Laughter is remarkably selective in what it shuts down.  In the 1992 Journal of the American Medical Association #267, Dr. W. Fry notes that the endorphin protein, a natural morphine-like substance in our bodies, seems to remain constant in laughter, even as the stress hormones are being shut down.  Virtually all of us learn to laugh at four months of age, something which requires the action of fifteen facial muscles and changes in breathing.  When we laugh, at first the heart rate increases as does our rate of breathing.  After our laughter ceases, there is a period of relaxation, easing muscle tension and useful in breaking the muscle spasm in some neuralgias and rheumatism.  It has been estimated that 100 good laughs are equivalent to 10 minutes of rowing.  Dr. James Walsh, in his book Laughter & Health, described laughter as a massaging of all the organs within the body.  Cumulative laughter throughout the day, says Dr. Fry, may be significantly greater than that of an average marathon.  He describes laughter physiologically as an aerobic experience, an internal stationary jogging!

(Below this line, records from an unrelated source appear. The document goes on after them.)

-- ==== Sys2Proof/Laws/PerInstr.lean ====
section
/-!
SUPPORT. Decoding what the encoder gives: one lemma per constructor of `Instr`.
-/

set_option linter.unusedSimpArgs false

namespace Sys2Proof.Laws

/-! ## Fields -/

theorem bitAt_fld (w lo : Nat) : bitAt w lo = (fld w lo 1 == 1) := rfl

theorem bitVal_lt (b : Bool) : bitVal b < 2 := by cases b <;> decide

theorem bitVal_le (b : Bool) : bitVal b ≤ 1 := by cases b <;> decide

@[simp] theorem bitVal_beq (b : Bool) : (bitVal b == 1) = b := by cases b <;> rfl

theorem bitAt_of {w lo : Nat} {b : Bool} (h : fld w lo 1 = bitVal b) : bitAt w lo = b := by
  rw [bitAt_fld, h, bitVal_beq]

end Sys2Proof.Laws

namespace Sys2Proof

theorem IType.code_lt (t : IType) : t.code < 8 := by cases t <;> decide
theorem FType.code_lt (t : FType) : t.code < 6 := by cases t <;> decide
theorem Width.code_lt (t : Width) : t.code < 5 := by cases t <;> decide
theorem Scope.code_lt (t : Scope) : t.code < 6 := by cases t <;> decide
theorem ICond.code_lt (t : ICond) : t.code < 8 := by cases t <;> decide
theorem FCond.code_lt (t : FCond) : t.code < 8 := by cases t <;> decide
theorem UCond.code_lt (t : UCond) : t.code < 5 := by cases t <;> decide
theorem WCond.code_lt (t : WCond) : t.code < 4 := by cases t <;> decide
theorem RoundCode.code_lt (t : RoundCode) : t.code < 5 := by cases t <;> decide
theorem NumFmt.code_lt (t : NumFmt) : t.code < 8 := by cases t <;> decide
theorem ElemCode.code_lt (t : ElemCode) : t.code < 8 := by cases t <;> decide
theorem ShflMode.code_lt (t : ShflMode) : t.code < 4 := by cases t <;> decide
theorem AtomOp.code_lt (t : AtomOp) : t.code < 7 := by cases t <;> decide
theorem AddType.code_lt (t : AddType) : t.code < 4 := by cases t <;> decide
theorem CellType.code_lt (t : CellType) : t.code < 3 := by cases t <;> decide
theorem Shape.code_lt (t : Shape) : t.code < 2 := by cases t <;> decide
theorem TileType.code_lt (t : TileType) : t.code < 3 := by cases t <;> decide

@[simp] theorem IType.ofCode_code (t : IType) : IType.ofCode t.code = .ok t := by cases t <;> rfl
@[simp] theorem FType.ofCode_code (t : FType) : FType.ofCode t.code = .ok t := by cases t <;> rfl
@[simp] theorem Width.ofCode_code (t : Width) : Width.ofCode t.code = .ok t := by cases t <;> rfl
@[simp] theorem Scope.ofCode_code (t : Scope) : Scope.ofCode t.code = .ok t := by cases t <;> rfl
@[simp] theorem ICond.ofCode_code (t : ICond) : ICond.ofCode t.code = .ok t := by cases t <;> rfl
@[simp] theorem FCond.ofCode_code (t : FCond) : FCond.ofCode t.code = .ok t := by cases t <;> rfl
@[simp] theorem UCond.ofCode_code (t : UCond) : UCond.ofCode t.code = .ok t := by cases t <;> rfl
@[simp] theorem WCond.ofCode_code (t : WCond) : WCond.ofCode t.code = .ok t := by cases t <;> rfl
@[simp] theorem RoundCode.ofCode_code (t : RoundCode) : RoundCode.ofCode t.code = .ok t := by cases t <;> rfl
@[simp] theorem RoundCode.ofCode_zero : RoundCode.ofCode 0 = .ok .fmode := rfl
@[simp] theorem NumFmt.ofCode_code (t : NumFmt) : NumFmt.ofCode t.code = .ok t := by cases t <;> rfl
@[simp] theorem NumFmt.code_ne (t : NumFmt) : t.code ≠ 8 := by cases t <;> decide
@[simp] theorem ElemCode.ofCode_code (t : ElemCode) : ElemCode.ofCode t.code = .ok t := by cases t <;> rfl
@[simp] theorem ShflMode.ofCode_code (t : ShflMode) : ShflMode.ofCode t.code = .ok t := by cases t <;> rfl
@[simp] theorem AtomOp.ofCode_code (t : AtomOp) : AtomOp.ofCode t.code = .ok t := by cases t <;> rfl
@[simp] theorem AddType.ofCode_code (t : AddType) : AddType.ofCode t.code = .ok t := by cases t <;> rfl
@[simp] theorem CellType.ofCode_code (t : CellType) : CellType.ofCode t.code = .ok t := by cases t <;> rfl
@[simp] theorem Shape.ofCode_code (t : Shape) : Shape.ofCode t.code = .ok t := by cases t <;> rfl
@[simp] theorem TileType.ofCode_code (t : TileType) : TileType.ofCode t.code = .ok t := by cases t <;> rfl

@[simp] theorem Dec.bind_ok {α β : Type} (a : α) (f : α → Dec β) : (Except.ok a >>= f) = f a := rfl

end Sys2Proof

namespace Sys2Proof.Laws

/-! ## Words as bytes -/

theorem leNat_leBytes (n x : Nat) : leNat (leBytes n x) = x % 256 ^ n := by
  induction n generalizing x with
  | zero => simp [leBytes, leNat, Nat.mod_one]
  | succ n ih =>
    have h : (BitVec.ofNat 8 x).toNat = x % 256 := rfl
    rw [leBytes, leNat, ih, h, Nat.pow_succ, Nat.mul_comm (256 ^ n) 256, Nat.mod_mul]

theorem leBytes_length (n x : Nat) : (leBytes n x).length = n := by
  induction n generalizing x with
  | zero => rfl
  | succ n ih => simp [leBytes, ih]

theorem leNat_word (x : Nat) (h : x < 2 ^ 32) : leNat (leBytes 4 x) = x := by
  rw [leNat_leBytes]; exact Nat.mod_eq_of_lt (by omega)

/-! ## The round trip -/

/-- What the encoder gives for a well-formed instruction with a word decodes to that instruction and its length, whatever
follows it in memory. -/
def Roundtrip.Statement (i : Instr) : Prop :=
  i.wf = true → i.hasWord = true → ∀ rest : List Byte, decodeBytes (encodeBytes i ++ rest) = .ok (i, i.size)

/-- A row without a word has nothing to decode. -/
theorem no_word {i : Instr} (h : encode i = []) : Roundtrip.Statement i := by
  intro _ hw
  simp [Instr.hasWord, h] at hw

theorem decodeWords_ok {i : Instr} {w l h : Nat} (hd : (if isUniformWord w then decodeUniform w l h else decodeLane w l) = .ok i)
    (hwf : i.wf = true) : decodeWords w l h = .ok i := by
  cases hu : isUniformWord w <;> simp [hu] at hd <;> simp [decodeWords, hu, hd, hwf]

theorem word_of_one {i : Instr} (W : Nat) (he : encode i = [W]) (hW : W < 2 ^ 32) (hl : litCount W = 0)
    (hd : ∀ l h, (if isUniformWord W then decodeUniform W l h else decodeLane W l) = .ok i) : Roundtrip.Statement i := by
  intro hwf _ rest
  have hlen := leBytes_length 4 W
  simp [decodeBytes, encodeBytes, Instr.size, he, decodeWords_ok (hd _ _) hwf, hlen, leNat_word W hW, hl]

theorem word_of_two {i : Instr} (W X : Nat) (he : encode i = [W, X]) (hW : W < 2 ^ 32) (hX : X < 2 ^ 32) (hl : litCount W = 1)
    (hd : ∀ h, (if isUniformWord W then decodeUniform W X h else decodeLane W X) = .ok i) : Roundtrip.Statement i := by
  intro hwf _ rest
  have h1 := leBytes_length 4 W
  have h2 := leBytes_length 4 X
  simp [decodeBytes, encodeBytes, Instr.size, he, h1, h2, leNat_word W hW, leNat_word X hX, hl, decodeWords_ok (hd _) hwf]
  omega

Laughter, comments Dr. Dixon, also aids lung ventilation, helping people with chest problems to clear congestion.  Research by Dr. McClelland, Dillan & Baker shows that laughter significantly increased levels of salivary immunoglobin A, a vital immune system protein which protects us against respiratory illnesses.  Dr. W. Fry at the 4th International Conference on Humour in Israel noted that laughter improves alertness, memory, learning, & creativity by releasing catecholamines into our body.  Laughter also has a measurable impact on reducing high blood pressure.

Why are we often attracted to others with a good sense of humour?  Because we seem to intuitively know that the ability to see the absurd, the ridiculous and the entertaining in the serious and trivial helps keep us mentally stable and healthy.  Somehow the burdens of overwork, excess responsibility, and the grief of life can fall off our shoulders, as laughter lightens our hearts.  Perhaps that is why the old proverb reminds us that there is a time to weep and a time to laugh.  Since Elias Antonas has been on the North Shore over a 3 month period of nightly renewal meetings, many North Shore residents have been discovering afresh that life can be enjoyable, and that Jesus brings lasting joy.  My prayer from Psalm 126 for the Deep Cove/Seymour community is that our mouths may be filled with laughter and our tongues with songs of joy.